EXERCISE BRIEF
Below are the entries; give again exactly the lines from the one mentioning "s.node (refusedBytes 0x07#8)))" through the one mentioning "(r.body[1]? = some 0x01#8 → refused .callControlHold)", inclusive.

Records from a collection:
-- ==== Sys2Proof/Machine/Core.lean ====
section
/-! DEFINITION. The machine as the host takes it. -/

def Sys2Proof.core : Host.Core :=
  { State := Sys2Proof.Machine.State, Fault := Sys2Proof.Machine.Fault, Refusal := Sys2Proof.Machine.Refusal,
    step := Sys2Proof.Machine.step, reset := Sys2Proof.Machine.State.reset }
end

==

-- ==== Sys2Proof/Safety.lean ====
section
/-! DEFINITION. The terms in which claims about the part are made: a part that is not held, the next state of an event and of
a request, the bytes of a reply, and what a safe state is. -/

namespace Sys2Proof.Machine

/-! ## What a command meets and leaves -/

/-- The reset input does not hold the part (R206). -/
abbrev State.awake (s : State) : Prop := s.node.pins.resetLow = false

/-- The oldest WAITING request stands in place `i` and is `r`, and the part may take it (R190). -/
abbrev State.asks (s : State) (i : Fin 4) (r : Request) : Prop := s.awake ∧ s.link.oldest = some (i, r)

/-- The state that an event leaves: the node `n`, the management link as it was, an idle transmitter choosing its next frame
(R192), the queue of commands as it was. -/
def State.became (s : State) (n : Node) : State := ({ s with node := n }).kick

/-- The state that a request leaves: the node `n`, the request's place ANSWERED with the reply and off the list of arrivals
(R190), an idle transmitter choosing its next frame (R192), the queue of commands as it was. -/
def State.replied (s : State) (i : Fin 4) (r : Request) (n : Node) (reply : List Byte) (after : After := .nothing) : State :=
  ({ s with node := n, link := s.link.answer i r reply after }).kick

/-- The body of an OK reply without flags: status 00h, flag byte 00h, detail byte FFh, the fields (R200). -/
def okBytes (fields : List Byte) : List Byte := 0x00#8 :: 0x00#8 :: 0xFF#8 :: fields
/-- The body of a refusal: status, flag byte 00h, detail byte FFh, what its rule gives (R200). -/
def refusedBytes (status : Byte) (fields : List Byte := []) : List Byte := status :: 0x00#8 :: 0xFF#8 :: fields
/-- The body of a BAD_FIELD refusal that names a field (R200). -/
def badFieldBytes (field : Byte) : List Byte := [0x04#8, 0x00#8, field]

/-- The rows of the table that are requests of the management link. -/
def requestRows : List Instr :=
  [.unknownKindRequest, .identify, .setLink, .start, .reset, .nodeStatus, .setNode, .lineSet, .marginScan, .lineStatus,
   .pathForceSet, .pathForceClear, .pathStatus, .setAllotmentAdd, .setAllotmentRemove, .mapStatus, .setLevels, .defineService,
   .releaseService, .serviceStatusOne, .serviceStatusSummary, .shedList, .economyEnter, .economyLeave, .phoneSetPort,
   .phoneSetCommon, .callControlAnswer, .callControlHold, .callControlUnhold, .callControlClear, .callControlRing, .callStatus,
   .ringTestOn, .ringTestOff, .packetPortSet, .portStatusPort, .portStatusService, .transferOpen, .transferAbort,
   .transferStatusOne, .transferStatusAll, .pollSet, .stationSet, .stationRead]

==

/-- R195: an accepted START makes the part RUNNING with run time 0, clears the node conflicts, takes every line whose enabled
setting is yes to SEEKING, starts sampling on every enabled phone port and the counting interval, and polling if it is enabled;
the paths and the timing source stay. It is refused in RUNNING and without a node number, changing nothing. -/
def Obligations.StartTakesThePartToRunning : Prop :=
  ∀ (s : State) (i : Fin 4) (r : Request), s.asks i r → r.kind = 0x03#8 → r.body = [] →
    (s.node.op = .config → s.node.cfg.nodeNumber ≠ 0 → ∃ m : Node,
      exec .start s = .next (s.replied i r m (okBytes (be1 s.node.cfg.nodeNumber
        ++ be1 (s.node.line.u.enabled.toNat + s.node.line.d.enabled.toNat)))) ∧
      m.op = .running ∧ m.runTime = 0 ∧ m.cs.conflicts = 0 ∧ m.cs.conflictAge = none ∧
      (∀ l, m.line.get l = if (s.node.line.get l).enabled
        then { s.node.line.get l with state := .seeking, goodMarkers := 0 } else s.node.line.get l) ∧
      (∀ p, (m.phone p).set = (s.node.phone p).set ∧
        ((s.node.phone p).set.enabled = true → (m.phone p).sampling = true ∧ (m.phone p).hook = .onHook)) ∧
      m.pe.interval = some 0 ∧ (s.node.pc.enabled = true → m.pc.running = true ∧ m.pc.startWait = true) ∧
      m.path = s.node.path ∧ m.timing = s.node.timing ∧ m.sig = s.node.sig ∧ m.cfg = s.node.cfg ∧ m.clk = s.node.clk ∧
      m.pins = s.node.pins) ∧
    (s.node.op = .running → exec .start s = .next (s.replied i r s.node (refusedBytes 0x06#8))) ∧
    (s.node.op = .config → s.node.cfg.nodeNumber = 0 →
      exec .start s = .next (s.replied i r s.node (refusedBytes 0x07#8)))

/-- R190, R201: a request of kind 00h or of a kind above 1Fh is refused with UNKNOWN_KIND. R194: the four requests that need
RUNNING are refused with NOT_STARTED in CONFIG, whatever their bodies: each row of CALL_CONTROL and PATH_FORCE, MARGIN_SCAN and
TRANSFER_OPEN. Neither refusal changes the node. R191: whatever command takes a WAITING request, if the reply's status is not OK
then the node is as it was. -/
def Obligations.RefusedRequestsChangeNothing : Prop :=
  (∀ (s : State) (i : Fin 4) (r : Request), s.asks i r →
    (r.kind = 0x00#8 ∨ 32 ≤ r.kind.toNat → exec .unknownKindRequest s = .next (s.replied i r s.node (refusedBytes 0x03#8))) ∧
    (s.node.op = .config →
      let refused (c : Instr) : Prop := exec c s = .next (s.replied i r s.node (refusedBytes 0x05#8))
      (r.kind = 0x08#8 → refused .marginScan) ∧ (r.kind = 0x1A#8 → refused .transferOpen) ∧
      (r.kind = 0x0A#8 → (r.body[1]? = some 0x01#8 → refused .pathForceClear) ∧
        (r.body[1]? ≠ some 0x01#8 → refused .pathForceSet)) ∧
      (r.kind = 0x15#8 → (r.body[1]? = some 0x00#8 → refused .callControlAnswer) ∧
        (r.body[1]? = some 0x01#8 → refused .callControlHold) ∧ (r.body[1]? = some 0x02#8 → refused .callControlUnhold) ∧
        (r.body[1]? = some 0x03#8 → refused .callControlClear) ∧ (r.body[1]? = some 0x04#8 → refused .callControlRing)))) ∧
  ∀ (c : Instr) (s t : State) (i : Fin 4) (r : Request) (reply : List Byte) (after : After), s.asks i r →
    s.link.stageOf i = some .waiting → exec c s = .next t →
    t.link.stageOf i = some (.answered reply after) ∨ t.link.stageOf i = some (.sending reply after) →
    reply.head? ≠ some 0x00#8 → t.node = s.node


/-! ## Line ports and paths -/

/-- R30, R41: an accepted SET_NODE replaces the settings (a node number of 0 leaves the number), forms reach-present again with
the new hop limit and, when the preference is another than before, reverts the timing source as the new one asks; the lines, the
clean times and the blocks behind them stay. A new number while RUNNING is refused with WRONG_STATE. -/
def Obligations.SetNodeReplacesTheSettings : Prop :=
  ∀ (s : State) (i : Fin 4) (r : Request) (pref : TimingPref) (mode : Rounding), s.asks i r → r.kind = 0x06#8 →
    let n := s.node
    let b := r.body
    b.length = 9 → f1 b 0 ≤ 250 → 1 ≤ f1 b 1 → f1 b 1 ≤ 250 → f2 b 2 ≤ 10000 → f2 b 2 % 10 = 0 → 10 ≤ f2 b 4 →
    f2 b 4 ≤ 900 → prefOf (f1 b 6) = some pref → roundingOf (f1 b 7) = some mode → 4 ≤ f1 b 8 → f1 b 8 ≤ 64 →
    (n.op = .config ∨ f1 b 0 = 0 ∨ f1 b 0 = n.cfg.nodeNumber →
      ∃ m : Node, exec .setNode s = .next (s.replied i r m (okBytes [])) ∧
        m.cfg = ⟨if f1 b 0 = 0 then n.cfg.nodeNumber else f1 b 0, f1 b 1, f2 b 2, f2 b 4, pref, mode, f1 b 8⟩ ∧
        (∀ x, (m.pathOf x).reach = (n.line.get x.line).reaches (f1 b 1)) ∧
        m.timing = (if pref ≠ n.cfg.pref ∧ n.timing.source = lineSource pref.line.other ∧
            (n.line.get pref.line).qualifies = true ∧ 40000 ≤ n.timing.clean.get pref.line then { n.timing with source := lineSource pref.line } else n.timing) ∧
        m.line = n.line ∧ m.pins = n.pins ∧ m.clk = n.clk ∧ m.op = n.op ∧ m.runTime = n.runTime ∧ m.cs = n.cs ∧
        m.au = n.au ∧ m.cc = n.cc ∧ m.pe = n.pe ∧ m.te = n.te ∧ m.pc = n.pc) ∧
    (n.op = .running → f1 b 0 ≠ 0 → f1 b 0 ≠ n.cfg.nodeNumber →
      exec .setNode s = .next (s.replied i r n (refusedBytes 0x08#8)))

SOLVED EXERCISE
      exec .start s = .next (s.replied i r s.node (refusedBytes 0x07#8)))

/-- R190, R201: a request of kind 00h or of a kind above 1Fh is refused with UNKNOWN_KIND. R194: the four requests that need
RUNNING are refused with NOT_STARTED in CONFIG, whatever their bodies: each row of CALL_CONTROL and PATH_FORCE, MARGIN_SCAN and
TRANSFER_OPEN. Neither refusal changes the node. R191: whatever command takes a WAITING request, if the reply's status is not OK
then the node is as it was. -/
def Obligations.RefusedRequestsChangeNothing : Prop :=
  (∀ (s : State) (i : Fin 4) (r : Request), s.asks i r →
    (r.kind = 0x00#8 ∨ 32 ≤ r.kind.toNat → exec .unknownKindRequest s = .next (s.replied i r s.node (refusedBytes 0x03#8))) ∧
    (s.node.op = .config →
      let refused (c : Instr) : Prop := exec c s = .next (s.replied i r s.node (refusedBytes 0x05#8))
      (r.kind = 0x08#8 → refused .marginScan) ∧ (r.kind = 0x1A#8 → refused .transferOpen) ∧
      (r.kind = 0x0A#8 → (r.body[1]? = some 0x01#8 → refused .pathForceClear) ∧
        (r.body[1]? ≠ some 0x01#8 → refused .pathForceSet)) ∧
      (r.kind = 0x15#8 → (r.body[1]? = some 0x00#8 → refused .callControlAnswer) ∧
        (r.body[1]? = some 0x01#8 → refused .callControlHold) ∧ (r.body[1]? = some 0x02#8 → refused .callControlUnhold) ∧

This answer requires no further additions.